PROBLEM TO WORK ON: Please filter the data below down to the lines holding the string "execMarginRead".

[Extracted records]
=== Section Start ===

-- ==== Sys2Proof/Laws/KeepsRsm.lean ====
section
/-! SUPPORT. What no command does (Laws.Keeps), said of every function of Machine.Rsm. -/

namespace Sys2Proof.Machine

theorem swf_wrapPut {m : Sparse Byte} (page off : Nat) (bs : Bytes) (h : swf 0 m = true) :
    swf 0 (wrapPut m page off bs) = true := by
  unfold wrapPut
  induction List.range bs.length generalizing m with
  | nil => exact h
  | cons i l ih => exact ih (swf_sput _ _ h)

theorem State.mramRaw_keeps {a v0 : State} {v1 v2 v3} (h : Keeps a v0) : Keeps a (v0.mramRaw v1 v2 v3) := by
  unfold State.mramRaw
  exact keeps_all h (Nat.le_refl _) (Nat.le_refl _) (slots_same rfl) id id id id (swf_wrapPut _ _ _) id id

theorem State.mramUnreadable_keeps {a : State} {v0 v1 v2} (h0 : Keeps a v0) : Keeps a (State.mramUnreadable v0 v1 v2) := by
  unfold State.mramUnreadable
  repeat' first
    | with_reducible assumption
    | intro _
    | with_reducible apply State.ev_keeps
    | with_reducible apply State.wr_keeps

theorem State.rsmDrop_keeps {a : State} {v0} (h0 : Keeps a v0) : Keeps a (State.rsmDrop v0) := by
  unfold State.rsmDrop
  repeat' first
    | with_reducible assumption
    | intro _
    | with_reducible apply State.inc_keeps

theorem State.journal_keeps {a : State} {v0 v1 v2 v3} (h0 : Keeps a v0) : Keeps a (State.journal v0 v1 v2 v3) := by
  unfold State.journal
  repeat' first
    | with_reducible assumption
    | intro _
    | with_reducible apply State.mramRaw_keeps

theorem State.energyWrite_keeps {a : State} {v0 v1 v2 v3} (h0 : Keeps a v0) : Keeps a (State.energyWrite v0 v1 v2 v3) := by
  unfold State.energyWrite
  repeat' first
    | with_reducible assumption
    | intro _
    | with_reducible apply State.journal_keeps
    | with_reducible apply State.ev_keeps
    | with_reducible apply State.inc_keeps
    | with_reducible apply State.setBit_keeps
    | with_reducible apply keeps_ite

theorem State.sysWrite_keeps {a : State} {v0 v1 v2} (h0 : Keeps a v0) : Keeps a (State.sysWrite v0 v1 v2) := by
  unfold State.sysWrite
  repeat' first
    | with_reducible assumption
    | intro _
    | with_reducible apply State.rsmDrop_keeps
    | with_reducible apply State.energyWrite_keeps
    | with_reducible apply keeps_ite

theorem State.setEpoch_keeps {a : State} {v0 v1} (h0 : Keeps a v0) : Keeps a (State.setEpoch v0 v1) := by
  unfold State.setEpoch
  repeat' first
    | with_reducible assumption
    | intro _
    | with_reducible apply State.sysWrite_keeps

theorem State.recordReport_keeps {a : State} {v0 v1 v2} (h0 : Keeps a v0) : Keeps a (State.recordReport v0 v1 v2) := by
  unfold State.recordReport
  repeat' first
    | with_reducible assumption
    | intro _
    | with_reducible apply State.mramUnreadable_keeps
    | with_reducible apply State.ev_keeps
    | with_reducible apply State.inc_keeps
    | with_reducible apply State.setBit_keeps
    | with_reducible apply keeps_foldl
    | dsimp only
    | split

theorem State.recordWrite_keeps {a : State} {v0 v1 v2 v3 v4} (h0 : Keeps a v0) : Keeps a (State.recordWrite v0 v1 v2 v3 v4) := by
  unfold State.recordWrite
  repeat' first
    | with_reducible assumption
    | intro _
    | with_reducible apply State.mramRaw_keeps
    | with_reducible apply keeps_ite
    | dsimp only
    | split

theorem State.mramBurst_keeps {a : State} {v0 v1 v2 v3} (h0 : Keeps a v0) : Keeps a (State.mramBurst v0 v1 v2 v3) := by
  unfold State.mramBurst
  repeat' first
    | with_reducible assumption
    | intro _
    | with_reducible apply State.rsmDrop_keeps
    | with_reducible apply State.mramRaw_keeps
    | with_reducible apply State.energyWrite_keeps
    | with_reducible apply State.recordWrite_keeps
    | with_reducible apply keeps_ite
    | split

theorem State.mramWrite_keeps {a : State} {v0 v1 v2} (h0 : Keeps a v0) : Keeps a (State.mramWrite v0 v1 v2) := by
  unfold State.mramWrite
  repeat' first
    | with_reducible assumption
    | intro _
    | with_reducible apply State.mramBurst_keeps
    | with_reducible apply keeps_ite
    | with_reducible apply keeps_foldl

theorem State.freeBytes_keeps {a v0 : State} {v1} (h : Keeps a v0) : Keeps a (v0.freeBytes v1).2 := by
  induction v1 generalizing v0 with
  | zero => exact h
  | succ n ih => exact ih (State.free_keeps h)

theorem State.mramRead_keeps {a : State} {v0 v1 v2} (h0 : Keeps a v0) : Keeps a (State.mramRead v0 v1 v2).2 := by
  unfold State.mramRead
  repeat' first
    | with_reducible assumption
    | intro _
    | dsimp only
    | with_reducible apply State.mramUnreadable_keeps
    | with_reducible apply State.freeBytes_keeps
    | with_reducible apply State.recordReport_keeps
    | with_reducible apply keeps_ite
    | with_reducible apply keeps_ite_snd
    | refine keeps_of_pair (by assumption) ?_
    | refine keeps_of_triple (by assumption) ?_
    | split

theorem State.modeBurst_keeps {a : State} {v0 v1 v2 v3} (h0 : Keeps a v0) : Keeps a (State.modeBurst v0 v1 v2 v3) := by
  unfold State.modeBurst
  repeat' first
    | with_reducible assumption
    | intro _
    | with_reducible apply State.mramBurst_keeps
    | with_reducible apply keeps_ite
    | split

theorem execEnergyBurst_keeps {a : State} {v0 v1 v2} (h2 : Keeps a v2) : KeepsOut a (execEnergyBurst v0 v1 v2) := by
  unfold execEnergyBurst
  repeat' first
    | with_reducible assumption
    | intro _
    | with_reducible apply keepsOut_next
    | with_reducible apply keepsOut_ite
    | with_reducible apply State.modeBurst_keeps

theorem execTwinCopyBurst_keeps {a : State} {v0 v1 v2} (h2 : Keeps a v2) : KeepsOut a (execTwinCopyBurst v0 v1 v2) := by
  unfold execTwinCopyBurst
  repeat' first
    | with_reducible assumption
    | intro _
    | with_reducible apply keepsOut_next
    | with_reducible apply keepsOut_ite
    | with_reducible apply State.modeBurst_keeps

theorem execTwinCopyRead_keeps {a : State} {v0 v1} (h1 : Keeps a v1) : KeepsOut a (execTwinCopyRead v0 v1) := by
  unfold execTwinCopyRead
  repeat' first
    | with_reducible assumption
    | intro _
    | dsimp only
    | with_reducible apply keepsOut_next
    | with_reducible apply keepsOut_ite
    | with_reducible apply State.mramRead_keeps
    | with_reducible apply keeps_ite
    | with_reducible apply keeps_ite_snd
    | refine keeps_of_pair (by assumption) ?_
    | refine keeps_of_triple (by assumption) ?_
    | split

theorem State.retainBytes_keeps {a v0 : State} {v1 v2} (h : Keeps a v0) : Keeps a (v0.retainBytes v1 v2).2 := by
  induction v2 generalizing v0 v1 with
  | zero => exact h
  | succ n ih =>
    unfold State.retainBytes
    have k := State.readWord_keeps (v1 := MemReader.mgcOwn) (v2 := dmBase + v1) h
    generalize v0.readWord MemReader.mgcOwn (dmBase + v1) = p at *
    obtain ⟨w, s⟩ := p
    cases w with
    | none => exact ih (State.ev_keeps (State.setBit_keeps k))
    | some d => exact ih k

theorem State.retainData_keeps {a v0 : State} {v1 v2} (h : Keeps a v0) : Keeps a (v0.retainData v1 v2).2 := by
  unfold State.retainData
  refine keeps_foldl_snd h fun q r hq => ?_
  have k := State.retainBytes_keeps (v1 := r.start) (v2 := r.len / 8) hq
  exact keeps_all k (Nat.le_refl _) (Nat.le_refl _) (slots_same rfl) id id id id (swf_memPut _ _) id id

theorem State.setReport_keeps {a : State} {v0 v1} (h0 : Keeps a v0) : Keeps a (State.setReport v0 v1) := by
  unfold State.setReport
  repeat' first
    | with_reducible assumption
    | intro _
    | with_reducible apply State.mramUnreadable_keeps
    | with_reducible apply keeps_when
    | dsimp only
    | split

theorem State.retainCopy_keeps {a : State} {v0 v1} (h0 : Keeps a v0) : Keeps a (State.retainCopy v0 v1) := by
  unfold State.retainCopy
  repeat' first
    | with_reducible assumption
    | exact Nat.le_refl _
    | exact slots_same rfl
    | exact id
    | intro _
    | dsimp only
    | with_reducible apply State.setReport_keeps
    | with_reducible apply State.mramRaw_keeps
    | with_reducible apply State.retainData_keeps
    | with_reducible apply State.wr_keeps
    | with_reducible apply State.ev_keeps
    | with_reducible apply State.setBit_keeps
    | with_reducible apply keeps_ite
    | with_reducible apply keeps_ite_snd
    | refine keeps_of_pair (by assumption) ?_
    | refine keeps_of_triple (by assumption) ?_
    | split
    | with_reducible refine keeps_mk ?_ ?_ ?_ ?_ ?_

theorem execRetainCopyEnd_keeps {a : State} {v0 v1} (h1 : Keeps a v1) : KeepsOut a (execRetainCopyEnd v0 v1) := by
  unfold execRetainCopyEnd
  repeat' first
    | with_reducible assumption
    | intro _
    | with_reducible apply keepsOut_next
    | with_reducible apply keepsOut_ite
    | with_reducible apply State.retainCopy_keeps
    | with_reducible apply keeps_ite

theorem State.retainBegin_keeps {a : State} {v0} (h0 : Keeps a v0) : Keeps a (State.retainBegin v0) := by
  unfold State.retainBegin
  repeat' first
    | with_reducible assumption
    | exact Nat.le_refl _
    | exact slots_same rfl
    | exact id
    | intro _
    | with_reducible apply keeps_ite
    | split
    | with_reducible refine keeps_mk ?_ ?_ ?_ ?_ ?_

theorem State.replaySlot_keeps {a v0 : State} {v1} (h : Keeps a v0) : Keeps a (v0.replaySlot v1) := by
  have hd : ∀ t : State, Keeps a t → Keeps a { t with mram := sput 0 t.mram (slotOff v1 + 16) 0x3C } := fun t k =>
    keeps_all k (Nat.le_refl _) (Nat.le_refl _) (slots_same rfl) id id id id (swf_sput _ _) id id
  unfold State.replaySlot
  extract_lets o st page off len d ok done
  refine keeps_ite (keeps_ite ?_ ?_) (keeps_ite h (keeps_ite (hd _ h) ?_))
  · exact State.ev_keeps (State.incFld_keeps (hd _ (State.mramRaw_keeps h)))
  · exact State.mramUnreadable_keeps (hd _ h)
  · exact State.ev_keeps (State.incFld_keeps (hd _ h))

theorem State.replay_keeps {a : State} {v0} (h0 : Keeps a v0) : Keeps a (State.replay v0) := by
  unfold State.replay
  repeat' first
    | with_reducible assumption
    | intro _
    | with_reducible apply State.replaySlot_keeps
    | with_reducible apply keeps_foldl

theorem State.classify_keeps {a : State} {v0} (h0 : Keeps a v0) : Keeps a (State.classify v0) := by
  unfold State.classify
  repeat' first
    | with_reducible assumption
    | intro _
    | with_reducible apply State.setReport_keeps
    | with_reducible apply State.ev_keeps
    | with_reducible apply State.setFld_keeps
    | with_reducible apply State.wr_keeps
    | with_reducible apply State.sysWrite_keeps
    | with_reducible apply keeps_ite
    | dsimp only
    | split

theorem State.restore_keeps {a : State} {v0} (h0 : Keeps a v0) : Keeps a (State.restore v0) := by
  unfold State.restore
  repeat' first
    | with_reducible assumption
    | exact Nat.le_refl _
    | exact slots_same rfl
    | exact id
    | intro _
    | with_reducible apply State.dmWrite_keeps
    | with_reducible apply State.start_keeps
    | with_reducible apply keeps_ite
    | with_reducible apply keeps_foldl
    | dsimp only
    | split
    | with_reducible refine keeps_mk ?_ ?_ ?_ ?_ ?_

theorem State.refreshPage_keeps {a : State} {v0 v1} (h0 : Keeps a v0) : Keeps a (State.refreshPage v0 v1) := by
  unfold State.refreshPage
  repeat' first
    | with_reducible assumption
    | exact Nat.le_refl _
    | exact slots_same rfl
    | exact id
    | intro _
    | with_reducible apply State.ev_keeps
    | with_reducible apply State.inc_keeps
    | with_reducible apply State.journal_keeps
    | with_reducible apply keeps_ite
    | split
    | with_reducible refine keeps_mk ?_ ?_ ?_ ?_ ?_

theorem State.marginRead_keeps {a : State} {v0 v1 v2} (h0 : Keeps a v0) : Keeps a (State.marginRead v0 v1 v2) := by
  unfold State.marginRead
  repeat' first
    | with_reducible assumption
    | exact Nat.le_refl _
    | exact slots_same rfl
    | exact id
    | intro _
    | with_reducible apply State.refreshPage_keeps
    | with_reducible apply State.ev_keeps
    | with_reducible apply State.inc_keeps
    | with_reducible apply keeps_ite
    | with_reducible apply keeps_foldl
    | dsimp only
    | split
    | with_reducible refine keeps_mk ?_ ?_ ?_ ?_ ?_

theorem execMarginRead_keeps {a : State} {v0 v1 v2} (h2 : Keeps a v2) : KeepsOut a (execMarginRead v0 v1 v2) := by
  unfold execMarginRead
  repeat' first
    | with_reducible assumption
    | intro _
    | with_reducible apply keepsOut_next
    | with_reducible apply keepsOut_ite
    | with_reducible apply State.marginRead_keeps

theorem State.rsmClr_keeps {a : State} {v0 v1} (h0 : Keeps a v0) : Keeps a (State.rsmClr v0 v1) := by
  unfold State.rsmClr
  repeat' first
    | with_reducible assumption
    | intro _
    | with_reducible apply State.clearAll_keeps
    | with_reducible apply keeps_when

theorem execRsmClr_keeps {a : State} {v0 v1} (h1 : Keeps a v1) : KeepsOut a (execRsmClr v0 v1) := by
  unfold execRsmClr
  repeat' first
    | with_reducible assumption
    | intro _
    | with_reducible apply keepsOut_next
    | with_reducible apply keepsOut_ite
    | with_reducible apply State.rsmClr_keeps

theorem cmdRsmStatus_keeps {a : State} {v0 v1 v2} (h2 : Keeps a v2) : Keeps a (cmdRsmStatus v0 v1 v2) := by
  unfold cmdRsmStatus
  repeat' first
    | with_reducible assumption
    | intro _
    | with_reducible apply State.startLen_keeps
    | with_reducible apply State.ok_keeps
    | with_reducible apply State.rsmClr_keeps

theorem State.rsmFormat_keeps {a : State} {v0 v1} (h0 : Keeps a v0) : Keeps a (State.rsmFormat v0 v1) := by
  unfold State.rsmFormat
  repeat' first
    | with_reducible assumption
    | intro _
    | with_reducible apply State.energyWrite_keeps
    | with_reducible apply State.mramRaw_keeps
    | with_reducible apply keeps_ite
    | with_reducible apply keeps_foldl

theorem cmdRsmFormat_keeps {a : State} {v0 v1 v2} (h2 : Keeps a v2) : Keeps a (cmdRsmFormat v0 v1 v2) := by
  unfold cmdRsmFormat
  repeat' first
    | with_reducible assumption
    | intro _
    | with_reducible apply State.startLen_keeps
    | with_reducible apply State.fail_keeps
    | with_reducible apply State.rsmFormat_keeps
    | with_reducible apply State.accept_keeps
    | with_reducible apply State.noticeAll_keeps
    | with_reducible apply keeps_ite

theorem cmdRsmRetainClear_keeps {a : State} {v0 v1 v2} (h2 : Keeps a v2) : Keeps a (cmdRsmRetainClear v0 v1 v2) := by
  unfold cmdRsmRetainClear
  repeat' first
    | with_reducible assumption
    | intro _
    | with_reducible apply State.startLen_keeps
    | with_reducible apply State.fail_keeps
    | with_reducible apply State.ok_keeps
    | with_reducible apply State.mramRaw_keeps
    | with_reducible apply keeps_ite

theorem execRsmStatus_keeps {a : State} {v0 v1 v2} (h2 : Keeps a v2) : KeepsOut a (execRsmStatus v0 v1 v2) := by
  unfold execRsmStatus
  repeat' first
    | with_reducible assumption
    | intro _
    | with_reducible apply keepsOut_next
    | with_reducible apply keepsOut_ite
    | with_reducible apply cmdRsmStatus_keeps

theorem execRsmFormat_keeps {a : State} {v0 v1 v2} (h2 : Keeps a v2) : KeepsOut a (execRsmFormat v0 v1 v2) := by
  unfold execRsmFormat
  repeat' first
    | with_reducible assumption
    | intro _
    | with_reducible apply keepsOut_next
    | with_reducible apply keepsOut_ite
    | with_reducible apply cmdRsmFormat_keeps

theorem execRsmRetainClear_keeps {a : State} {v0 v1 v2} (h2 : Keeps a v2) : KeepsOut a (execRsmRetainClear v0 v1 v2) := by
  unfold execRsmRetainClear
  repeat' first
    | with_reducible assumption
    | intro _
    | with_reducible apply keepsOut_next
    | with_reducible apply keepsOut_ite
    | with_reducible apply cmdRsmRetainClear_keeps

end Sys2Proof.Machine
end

=== Section End ===

TASK RESPONSE:
theorem execMarginRead_keeps {a : State} {v0 v1 v2} (h2 : Keeps a v2) : KeepsOut a (execMarginRead v0 v1 v2) := by
  unfold execMarginRead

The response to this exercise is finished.